**ASSIGNMENT**
Collect all lines from the listing that include the string "setpc".

**GIVEN ENTRIES**
+===+
-- ==== Sys2Proof/Machine/Stages.lean ====
section
/-! DEFINITION. The six stages of a tick (spec/40_tick.md to 46_recovery.md). Wherever a stage handles a micro-op it decodes the
record it finds there and calls `exec` with the stage action set (`Activity`). -/

namespace Sys2Proof.Machine

/-- The outcome type of a step. -/
abbrev StepOutcome := Host.Outcome State Fault Refusal

/-- `exec` of the micro-op a record stands for, with the stage action set; a record in flight that is no micro-op faults. -/
def execRecord (u : Record) (a : Activity) (s : State) : StepOutcome :=
  match decode u with
  | .ok i => exec i (s.doing a)
  | .error _ => .fault (.notAMicroOp u)

/-- The next stage of the cycle, unless a fatal has ended it (R110, R291). -/
def andThen (o : StepOutcome) (f : State → StepOutcome) : StepOutcome :=
  match o with
  | .next s => if s.fatal.isSome then .next s else f s
  | .fault r => .fault r
  | .refused r => .refused r

/-! Commit (R210). -/

def commitStage (s : State) : StepOutcome :=
  match s.commitGate with
  | .idle => .next s
  | .internal => .next s.raiseInternal
  | .go => execRecord (s.robAt s.head).uop .commit s

/-! Writeback (R190). -/

/-- The records whose countdown reaches zero this cycle, in list order. -/
def completed : List Delayed → List BusRecord
  | [] => []
  | d :: ds => if d.ctr - 1 = 0 then d.record :: completed ds else completed ds

/-- The delay list after this cycle's countdown. -/
def countedDown : List Delayed → List Delayed
  | [] => []
  | d :: ds => if d.ctr - 1 = 0 then countedDown ds else { d with ctr := d.ctr - 1 } :: countedDown ds

/-- The countdown of R190. -/
def State.ageDelays (s : State) : State := { s with dly := countedDown s.dly, cq := s.cq ++ completed s.dly }

/-- Up to `k` broadcasts from the front of `CQ` (R190, R192). -/
def drain : Nat → State → StepOutcome
  | 0, s => .next s
  | k + 1, s =>
    match s.cq with
    | [] => .next s
    | r :: rest => andThen (execRecord (s.robAt r.p).uop (.broadcast r) { s with cq := rest }) (drain k)

def writebackStage (s : State) : StepOutcome := drain s.cfg.cdbWidth s.ageDelays

/-! Execute (R160). -/

/-- The load-queue scan (R175): `n` loads have gone to memory so far and `keep` stay. A fatal ends the stage before the queue is
rewritten (R291). -/
def scanLoads : List LqEntry → Nat → List LqEntry → State → StepOutcome
  | [], _, keep, s => .next { s with lq := keep }
  | l :: rest, n, keep, s =>
    if n < s.cfg.memPorts ∧ s.mayIssue l = true then
      andThen (execRecord (s.robAt l.dest).uop (.access l) s) (scanLoads rest (n + 1) keep)
    else scanLoads rest n (keep ++ [l]) s

def lqScan (s : State) : StepOutcome := scanLoads s.lq 0 [] s

/-- Puts slot `j` into a list of slots sorted by the age of their entries, after those of the same age. -/
def insertByAge (age : Nat → Nat) (j : Nat) : List Nat → List Nat
  | [] => [j]
  | k :: ks => if age k ≤ age j then k :: insertByAge age j ks else j :: k :: ks

/-- A stable sort of slots by ascending age (R15, R160). -/
def sortByAge (age : Nat → Nat) (js : List Nat) : List Nat := js.foldl (fun acc j => insertByAge age j acc) []

/-- `cands` of R160: the slots of a set whose entries are ready, oldest ROB age first (R161). -/
def State.candidates (s : State) (c : FuClass) : List Nat :=
  sortByAge (fun j => s.robAge (s.rsAt c j).dest)
    ((List.range (s.rs.get c).length).filter (fun j => (s.rsAt c j).isReady))

/-- The selection loop of R160; `n` entries have been started. A load that met a full load queue has not been started (R172). -/
def startEntries (c : FuClass) : List Nat → Nat → State → StepOutcome
  | [], _, s => .next s
  | j :: js, n, s =>
    if s.cfg.units.get c ≤ n then .next s
    else
      andThen (execRecord (s.rsAt c j).uop (.start c j) s)
        (fun t => startEntries c js (if (t.rsAt c j).disp then n + 1 else n) t)

def selectClass (c : FuClass) (s : State) : StepOutcome := startEntries c (s.candidates c) 0 s

/-- The execute stage: the scan, then the classes in the order ALU, MUL, LS, CTRL (R160, R163). -/
def executeStage (s : State) : StepOutcome :=
  andThen (andThen (andThen (andThen (lqScan s) (selectClass .alu)) (selectClass .mul)) (selectClass .ls)) (selectClass .ctrl)

/-! Issue (R140). -/

/-- A record at the front of the queue that belongs to no row of the opcode table fails `WF` (R92, R142); the ROB-full test comes
first (R141). -/
def issueStage (s : State) : StepOutcome :=
  match s.iq with
  | [] => .next s
  | e :: _ =>
    match decode e.uop with
    | .ok i => exec i (s.doing .issue)
    | .error _ => if s.robFull then .next s.stallRobFull else .next (s.raise .badUop e.pc (.record e.uop))

/-! Decode (R128). -/

def decodeStage (s : State) : StepOutcome :=
  match s.fb with
  | [] => .next s
  | e :: rest =>
    if s.cfg.iqCap - s.iq.length < s.cfg.iqHeadroom then .next s
    else
      match decodeExpand s.cfg e.raw with
      | none => .next ({ s with fb := rest }.raise .undef e.pc (.word e.raw))
      | some l =>
        if l.length = 0 ∨ s.cfg.iqHeadroom < l.length then
          .next ({ s with fb := rest }.raise .internal e.pc (.word e.raw))
        else .next { s with fb := rest, iq := s.iq ++ l.map (fun u => { pc := e.pc, uop := u }) }

/-! Fetch (R123). -/

/-- `next_pc(cf, pc, len)` (R124). -/
def nextPc (cfg : Cfg) (cf : ControlFlow) (pc len : Word) : Word :=
  match cf with
  | .rel t => if cfg.policy = .alwaysTaken then targetFix cfg t else pc + len
  | _ => pc + len

/-- The state after an item has been fetched (R123). -/
def State.fetched (s : State) (raw : Word) : State :=
  { s with
    fb := s.fb ++ [{ pc := s.specPc, raw := raw }]
    specPc := nextPc s.cfg (prescan s.cfg raw s.specPc) s.specPc (ilen s.cfg raw)
    fetchStall := s.fetchStall || decide (prescan s.cfg raw s.specPc = .svc) }

def fetchStage (s : State) : StepOutcome :=
  if 0 < s.fetchDelay then .next { s with fetchDelay := s.fetchDelay - 1 }
  else if s.fetchStall then .next s
  else if s.cfg.fbCap ≤ s.fb.length then .next s
  else
    match s.ifetch s.specPc with
    | .fail => .next (s.raise .memFetch s.specPc (.word s.specPc))
    | .item raw => .next (s.fetched raw)
    | .short raw => .next { s.fetched raw with freeCount := s.freeCount + 1 }

/-! The cycle (R110). -/

/-- The five stages after commit (R110). -/
def laterStages (s : State) : StepOutcome :=
  andThen (andThen (andThen (andThen (writebackStage s) executeStage) issueStage) decodeStage) fetchStage

/-- The stages of one cycle: none after a commit that halts (R110, R113). -/
def cycleStages (s : State) : StepOutcome :=
  andThen (commitStage s) (fun t => if t.halted then .next t else laterStages t)

/-- The end of a cycle: `cycles + 1` unless a fatal ended it (R110, R291), and the stage action back at rest. -/
def endCycle (s : State) : State := (if s.fatal.isSome then s else s.countCycle).doing .issue

end Sys2Proof.Machine
end

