-- ==== Sys2Proof/Safety.lean ====
section
/-! DEFINITION. The vocabulary of the claims: what the spec's tables say of a micro-op (kind, class, descriptor, sources, flags),
`WF` on the raw fields of a record, safe states, and the invariants of a reachable machine (R21, R28, R51). Nothing here is
called by the machine. -/

namespace Sys2Proof

/-- The kind code of a micro-op (R84). -/
def Instr.kind : Instr → BitVec 5
  | .alu .. => 1#5
  | .cmp .. => 2#5
  | .mul .. => 3#5
  | .ldb .. | .ldsb .. | .ldh .. | .ldsh .. | .ldw .. | .ldsw .. => 4#5
  | .stb .. | .sth .. | .stw .. => 5#5
  | .b .. => 6#5
  | .bcond .. => 7#5
  | .bl .. => 8#5
  | .bx .. => 9#5
  | .blx .. => 10#5
  | .setpc .. => 11#5
  | .svcPuts .. | .svcPuti .. | .svcHalt .. => 12#5

/-- `cls(kind)` (R84). -/
def Instr.cls : Instr → FuClass
  | .alu .. | .cmp .. => .alu
  | .mul .. => .mul
  | .ldb .. | .ldsb .. | .ldh .. | .ldsh .. | .ldw .. | .ldsw .. => .ls
  | .stb .. | .sth .. | .stw .. => .ls
  | .b .. | .bcond .. | .bl .. | .bx .. | .blx .. | .setpc .. => .ctrl
  | .svcPuts .. | .svcPuti .. | .svcHalt .. => .ctrl

/-- The flag write mask of a micro-op (R90); R92 leaves a non-zero one to ALU, ALUCMP and MUL only. -/
def Instr.fw : Instr → BitVec 4
  | .alu _ _ _ _ _ fw _ => fw
  | .cmp _ _ _ _ fw _ => fw
  | .mul _ _ _ fw _ => fw.setWidth 4
  | _ => 0#4

/-- `pc_inc(u)` (R91) of a relative branch. -/
def Instr.pcInc : Instr → PcInc
  | .alu _ _ _ _ _ _ pi => pi
  | .cmp _ _ _ _ _ pi => pi
  | .mul _ _ _ _ pi => pi
  | .ldb _ _ _ pi | .ldsb _ _ _ pi | .ldh _ _ _ pi | .ldsh _ _ _ pi | .ldw _ _ _ pi | .ldsw _ _ _ pi => pi
  | .stb _ _ _ pi | .sth _ _ _ pi | .stw _ _ _ pi => pi
  | .b _ pi | .bcond _ _ pi | .bl _ pi => pi
  | .bx _ pi | .blx _ pi | .setpc _ pi | .svcPuts _ pi | .svcPuti _ pi => pi
  | .svcHalt pi => pi

namespace Fields

/-- Does the load or store of these fields name one of the sizes byte, halfword and word (R87)? -/
def sizeOk (f : Fields) : Bool := decide (f.sub.extractLsb' 0 2 ≠ 3#2)

/-- The common conditions of R92, on the raw fields of a record. -/
def commonOk (f : Fields) : Bool :=
  decide (1 ≤ f.kind.toNat ∧ f.kind.toNat ≤ 12) && decide (f.pi ≠ 3#2) && decide (f.s2 ≠ 3#2) && decide (f.zero = 0#10)
    && (!decide (f.s0 = 1#1) || decide (f.rn ≠ 15#4)) && (!decide (f.s1 = 1#2) || decide (f.rm ≠ 15#4))
    && (!decide (f.s2 = 1#2) || decide (f.ra ≠ 15#4))
    && (!decide (f.kind.toNat = 1 ∨ f.kind.toNat = 3 ∨ f.kind.toNat = 4) || decide (f.rd ≠ 15#4))

/-- The selectors and the mask of a row of R92's table that admits no operand and writes no flag. -/
def plainOk (f : Fields) (s0 : BitVec 1) : Bool :=
  decide (f.s0 = s0) && decide (f.s1 = 0#2) && decide (f.s2 = 0#2) && decide (f.fw = 0#4)

/-- The table of R92, row by row, without the condition `sub[3:0] <= 13` of a BCOND. -/
def kindOk (f : Fields) : Bool :=
  match f.kind.toNat with
  | 1 | 2 => decide (f.s2 = 0#2 ∨ f.s2 = 2#2)
  | 3 => decide (f.sub = 0#6) && decide (f.s0 = 1#1) && decide (f.s1 ≠ 0#2) && decide (f.s2 = 0#2)
      && decide (f.fw.getLsbD 2 = false) && decide (f.fw.getLsbD 3 = false)
  | 4 => f.sizeOk && decide (f.sub.extractLsb' 3 3 = 0#3) && decide (f.s0 = 1#1) && decide (f.s1 ≠ 0#2)
      && decide (f.s2 = 0#2) && decide (f.fw = 0#4)
  | 5 => f.sizeOk && decide (f.sub.extractLsb' 2 4 = 0#4) && decide (f.s0 = 1#1) && decide (f.s1 ≠ 0#2)
      && decide (f.s2 = 1#2) && decide (f.fw = 0#4)
  | 6 | 8 => decide (f.sub = 0#6) && f.plainOk 0#1
  | 7 => decide (f.sub.extractLsb' 4 2 = 0#2) && f.plainOk 0#1
  | 9 | 10 | 11 => decide (f.sub = 0#6) && f.plainOk 1#1
  | 12 => (decide (f.sub = 1#6 ∨ f.sub = 2#6) && f.plainOk 1#1) || (decide (f.sub = 3#6) && f.plainOk 0#1)
  | _ => false

/-- The fields of a record with those set to 0 that R92 calls ignored: what no active selector and no destination rule of the kind
uses. -/
def used (f : Fields) : Fields :=
  { f with
    rd := if f.kind.toNat = 1 ∨ f.kind.toNat = 3 ∨ f.kind.toNat = 4 then f.rd else 0#4
    rn := if f.s0 = 1#1 then f.rn else 0#4
    rm := if f.s1 = 1#2 then f.rm else 0#4
    ra := if f.s2 = 1#2 then f.ra else 0#4
    uimm := if f.s1 = 2#2 then f.uimm else 0#32
    simm := if f.s1 = 3#2 ∨ f.kind.toNat = 6 ∨ f.kind.toNat = 7 ∨ f.kind.toNat = 8 then f.simm else 0#32
    reglist := 0#16 }

/-- The condition code of a BCOND is 14 or 15 (R88). -/
def badCondition (f : Fields) : Bool := decide (f.kind.toNat = 7 ∧ 13 < (f.sub.extractLsb' 0 4).toNat)

/-- The verdict of R92 on a record: nothing when `WF(u)` holds, else the fatal code issue raises. -/
def verdict (f : Fields) : Option Machine.FatalCode :=
  if f.commonOk && f.kindOk then (if f.badCondition then some .badCond else none) else some .badUop

end Fields

/-- What the model's decoder makes of a record: nothing when it is well-formed, else the fatal code. -/
def Record.verdict (r : Record) : Option Machine.FatalCode :=
  match decode r with
  | .error _ => some .badUop
  | .ok i => i.illFormed.map Machine.FatalCode.ofIllFormed

/-! What issue gives a micro-op. -/

section

open Machine

/-- `dest_of(u)` (R144). -/
def Instr.dest : Instr → Dest
  | .alu _ rd _ _ _ fw _ => .register rd (decide (fw ≠ 0#4))
  | .mul rd _ _ fw _ => .register rd (decide (fw.setWidth 4 ≠ 0#4))
  | .ldb rd _ _ _ | .ldsb rd _ _ _ | .ldh rd _ _ _ | .ldsh rd _ _ _ | .ldw rd _ _ _ | .ldsw rd _ _ _ => .register rd false
  | .stb .. | .sth .. | .stw .. => .awaiting
  | .cmp .. | .b .. | .bcond .. | .bl .. | .bx .. | .blx .. | .setpc .. => .discard
  | .svcPuts .. | .svcPuti .. | .svcHalt .. => .discard

/-- `srcs(u)` (R89), one entry per operand slot. -/
def Instr.sources : Instr → SrcRef × SrcRef × SrcRef
  | .alu _ _ a o cin _ _ => (.ofReg a, .ofSrc o, .ofCarry cin)
  | .cmp _ a o cin _ _ => (.ofReg a, .ofSrc o, .ofCarry cin)
  | .mul _ rn o _ _ => (.slot (.reg rn), .ofSrc o, .none)
  | .ldb _ rn off _ | .ldsb _ rn off _ | .ldh _ rn off _ | .ldsh _ rn off _ | .ldw _ rn off _ | .ldsw _ rn off _ =>
    (.slot (.reg rn), .ofSrc off, .none)
  | .stb ra rn off _ | .sth ra rn off _ | .stw ra rn off _ => (.slot (.reg rn), .ofSrc off, .slot (.reg ra))
  | .bcond c _ _ => (.ofCond c 0, .ofCond c 1, .ofCond c 2)
  | .bx rn _ | .blx rn _ | .setpc rn _ | .svcPuts rn _ | .svcPuti rn _ => (.slot (.reg rn), .none, .none)
  | .b .. | .bl .. | .svcHalt .. => (.none, .none, .none)

/-- The size of a load or store, and the signedness of a load (R87). -/
def Instr.access : Instr → Option (Size × Bool)
  | .ldb .. => some (.byte, false)
  | .ldsb .. => some (.byte, true)
  | .ldh .. => some (.half, false)
  | .ldsh .. => some (.half, true)
  | .ldw .. => some (.word, false)
  | .ldsw .. => some (.word, true)
  | .stb .. => some (.byte, false)
  | .sth .. => some (.half, false)
  | .stw .. => some (.word, false)
  | _ => none

/-- Is the micro-op a LOAD (R84)? -/
def Instr.isLoad (i : Instr) : Bool := decide (i.kind = 4#5)

/-- Is the micro-op a STORE (R84)? -/
def Instr.isStore (i : Instr) : Bool := decide (i.kind = 5#5)

end

namespace Machine

/-- Does an entry with this descriptor and flag mask write the slot (R149)? -/
def writesSlot (d : Dest) (fw : BitVec 4) : Slot → Bool
  | .reg r => decide (d.slot = some (.reg r))
  | .flag f => flagBit fw f

/-! Safe states and invariants. -/

/-- No fatal condition has been met (R45). -/
def State.safe (s : State) : Prop := s.fatal = none

/-- A record that belongs to a row of the opcode table (R100). -/
def knownRecord (u : Record) : Prop := ∃ i, decode u = .ok i

/-- The pointers and the occupied range of the ROB (R25, R28): the occupied slots are exactly those from `head` to `tail`. -/
structure State.Fifo (s : State) : Prop where
  capacity : 2 ≤ s.cfg.robCapacity
  size : s.rob.length = s.cfg.robCapacity
  head_lt : s.head < s.cfg.robCapacity
  tail_lt : s.tail < s.cfg.robCapacity
  occupied_iff : ∀ i, i < s.cfg.robCapacity → ((s.robAt i).status ≠ .empty ↔ s.occupied i = true)

/-- Everything in flight in the back end belongs to a row of the opcode table: every ROB entry that is not empty, every busy
reservation-station entry and its producer, and the producer of every load and of every bus record. -/
structure State.InFlight (s : State) : Prop where
  size : s.rob.length = s.cfg.robCapacity
  tail_lt : s.tail < s.cfg.robCapacity
  rob : ∀ e ∈ s.rob, e.status ≠ .empty → knownRecord e.uop
  rs : ∀ c, ∀ e ∈ s.rs.get c, e.busy = true → knownRecord e.uop ∧ knownRecord (s.robAt e.dest).uop
  lq : ∀ l ∈ s.lq, knownRecord (s.robAt l.dest).uop
  dly : ∀ d ∈ s.dly, knownRecord (s.robAt d.record.p).uop
  cq : ∀ r ∈ s.cq, knownRecord (s.robAt r.p).uop

/-- No descriptor and no slot of `RST` names register 15 (R21). -/
structure State.Reg15Idle (s : State) : Prop where
  rst : s.rst.get (.reg 15#4) = none
  rob : ∀ e ∈ s.rob, e.dest.slot ≠ some (.reg 15#4)

/-- Item 7 of R51: an unresolved store is not ready, a resolved one is. -/
def State.StoreReady (s : State) : Prop :=
  ∀ e ∈ s.rob, (e.dest = .awaiting → e.ready = false) ∧ (∀ a, e.dest = .resolved a → e.ready = true)

/-- The capacities of the queues and the bound of the fetch delay (R35, R41, R42, R43). -/
structure State.Bounded (s : State) : Prop where
  lq : s.lq.length ≤ s.cfg.lqCap
  iq : s.iq.length ≤ s.cfg.iqCap
  fb : s.fb.length ≤ s.cfg.fbCap
  fetchDelay : s.fetchDelay ≤ s.cfg.redirectDelay

/-- The status of a ROB entry is never `exception` (R29, R300). -/
def State.NoException (s : State) : Prop := ∀ e ∈ s.rob, ∀ k, e.status ≠ .exception k

/-- Item 1 of R51: a slot of `RST` that names a producer names an occupied entry that writes the slot. That it is the youngest one is
`State.Renamed` (R147). -/
def State.RstInv (s : State) : Prop :=
  ∀ r p, s.rst.get r = some p →
    p < s.cfg.robCapacity ∧ s.occupied p = true ∧ writesSlot (s.robAt p).dest (Record.fw (s.robAt p).uop) r = true

/-- The ROB entry in slot `p` is occupied, and its result is still due (R51). -/
structure State.Due (s : State) (p : Nat) : Prop where
  lt : p < s.cfg.robCapacity
  occupied : s.occupied p = true
  notReady : (s.robAt p).ready = false

/-- The micro-op in ROB slot `p` writes the slot `r` (item 1 of R51). -/
def State.Writes (s : State) (p : Nat) (r : Slot) : Prop :=
  writesSlot (s.robAt p).dest (Record.fw (s.robAt p).uop) r = true

/-- An operand of the entry is `Pending(p, r)` (R32). -/
def RsEntry.Waits (e : RsEntry) (p : Nat) (r : Slot) : Prop :=
  e.op0 = .pending p r ∨ e.op1 = .pending p r ∨ e.op2 = .pending p r

/-- Some busy entry that execute has started names `p` as its destination. -/
def State.StartedFor (s : State) (p : Nat) : Prop :=
  ∃ c j, (s.rsAt c j).busy = true ∧ (s.rsAt c j).disp = true ∧ (s.rsAt c j).dest = p

/-- The bus records in flight: those of `DLY`, then those of `CQ`. -/
def State.records (s : State) : List BusRecord := s.dly.map (·.record) ++ s.cq

/-- R51, items 1 to 6 (item 7 is `State.StoreReady`). -/
structure State.Coherent (s : State) : Prop where
  /-- item 1 -/
  rst : s.RstInv
  /-- item 2 -/
  pending : ∀ c j p r, (s.rsAt c j).busy = true → (s.rsAt c j).Waits p r →
    s.Due p ∧ s.robAge p < s.robAge (s.rsAt c j).dest ∧ s.Writes p r
  /-- item 3 -/
  station : ∀ c j, (s.rsAt c j).busy = true → s.Due (s.rsAt c j).dest
  /-- item 3: at most one busy entry names a destination -/
  oneStation : ∀ c d j k, (s.rsAt c j).busy = true → (s.rsAt d k).busy = true →
    (s.rsAt c j).dest = (s.rsAt d k).dest → c = d ∧ j = k
  /-- item 4 -/
  lq : ∀ l ∈ s.lq, s.Due l.dest ∧ (∃ i, decode (s.robAt l.dest).uop = .ok i ∧ i.isLoad = true) ∧ s.StartedFor l.dest
  /-- item 5 -/
  record : ∀ r ∈ s.records, s.Due r.p
  /-- item 5: no two records name the same producer -/
  oneRecord : (s.records.map (·.p)).Nodup
  /-- item 6 -/
  ready : ∀ p, (s.robAt p).ready = true →
    (∀ c j, (s.rsAt c j).busy = true → (s.rsAt c j).dest ≠ p) ∧ (∀ l ∈ s.lq, l.dest ≠ p) ∧ ∀ r ∈ s.records, r.p ≠ p

/-- What the items of R51 rest on, in addition, to be kept by every step: a busy entry holds the record and the class of its
producer, every record and every queued load has a started entry of its own, and a halt request comes from a producer that
writes no slot. -/
structure State.Tracked (s : State) : Prop where
  station : ∀ c j, (s.rsAt c j).busy = true → (s.robAt (s.rsAt c j).dest).uop = (s.rsAt c j).uop
    ∧ ∀ i, decode (s.rsAt c j).uop = .ok i → i.cls = c ∧ (s.robAt (s.rsAt c j).dest).dest = i.dest
  record : ∀ r ∈ s.records, s.StartedFor r.p ∧ (r.halt = true → ∀ q, ¬ s.Writes r.p q)
  halt : ∀ p, p < s.cfg.robCapacity → s.occupied p = true → (s.robAt p).halt = true → ∀ q, ¬ s.Writes p q
  /-- A load that failed leaves the load queue as the scan found it (R291), so a fatal is excepted. -/
  apart : s.fatal = none → (s.lq.map (·.dest)).Nodup ∧ ∀ l ∈ s.lq, ∀ r ∈ s.records, r.p ≠ l.dest

/-- The renaming invariant (R23, R147): `RST` names the youngest writer in flight, and every operand tag the youngest writer older than
its consumer. -/
structure State.Renamed (s : State) : Prop where
  /-- no producer is named: every writer of the slot has committed or was flushed, so `x[r]` is current -/
  none : ∀ r, s.rst.get r = none → ∀ q, q < s.cfg.robCapacity → s.occupied q = true → ¬ s.Writes q r
  /-- a producer is named: no writer of the slot in flight is younger -/
  some : ∀ r p, s.rst.get r = some p →
    ∀ q, q < s.cfg.robCapacity → s.occupied q = true → s.Writes q r → s.robAge q ≤ s.robAge p
  /-- a consumer waits: no writer of the slot that is older than the consumer is younger than the producer it waits for -/
  pending : ∀ c j p r, (s.rsAt c j).busy = true → (s.rsAt c j).Waits p r →
    ∀ q, q < s.cfg.robCapacity → s.occupied q = true → s.Writes q r → s.robAge q < s.robAge (s.rsAt c j).dest →
      s.robAge q ≤ s.robAge p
+===+
**SOLVED EXERCISE**
  | .setpc .. => 11#5
  | .b .. | .bcond .. | .bl .. | .bx .. | .blx .. | .setpc .. => .ctrl
  | .bx _ pi | .blx _ pi | .setpc _ pi | .svcPuts _ pi | .svcPuti _ pi => pi
  | .cmp .. | .b .. | .bcond .. | .bl .. | .bx .. | .blx .. | .setpc .. => .discard
  | .bx rn _ | .blx rn _ | .setpc rn _ | .svcPuts rn _ | .svcPuti rn _ => (.slot (.reg rn), .none, .none)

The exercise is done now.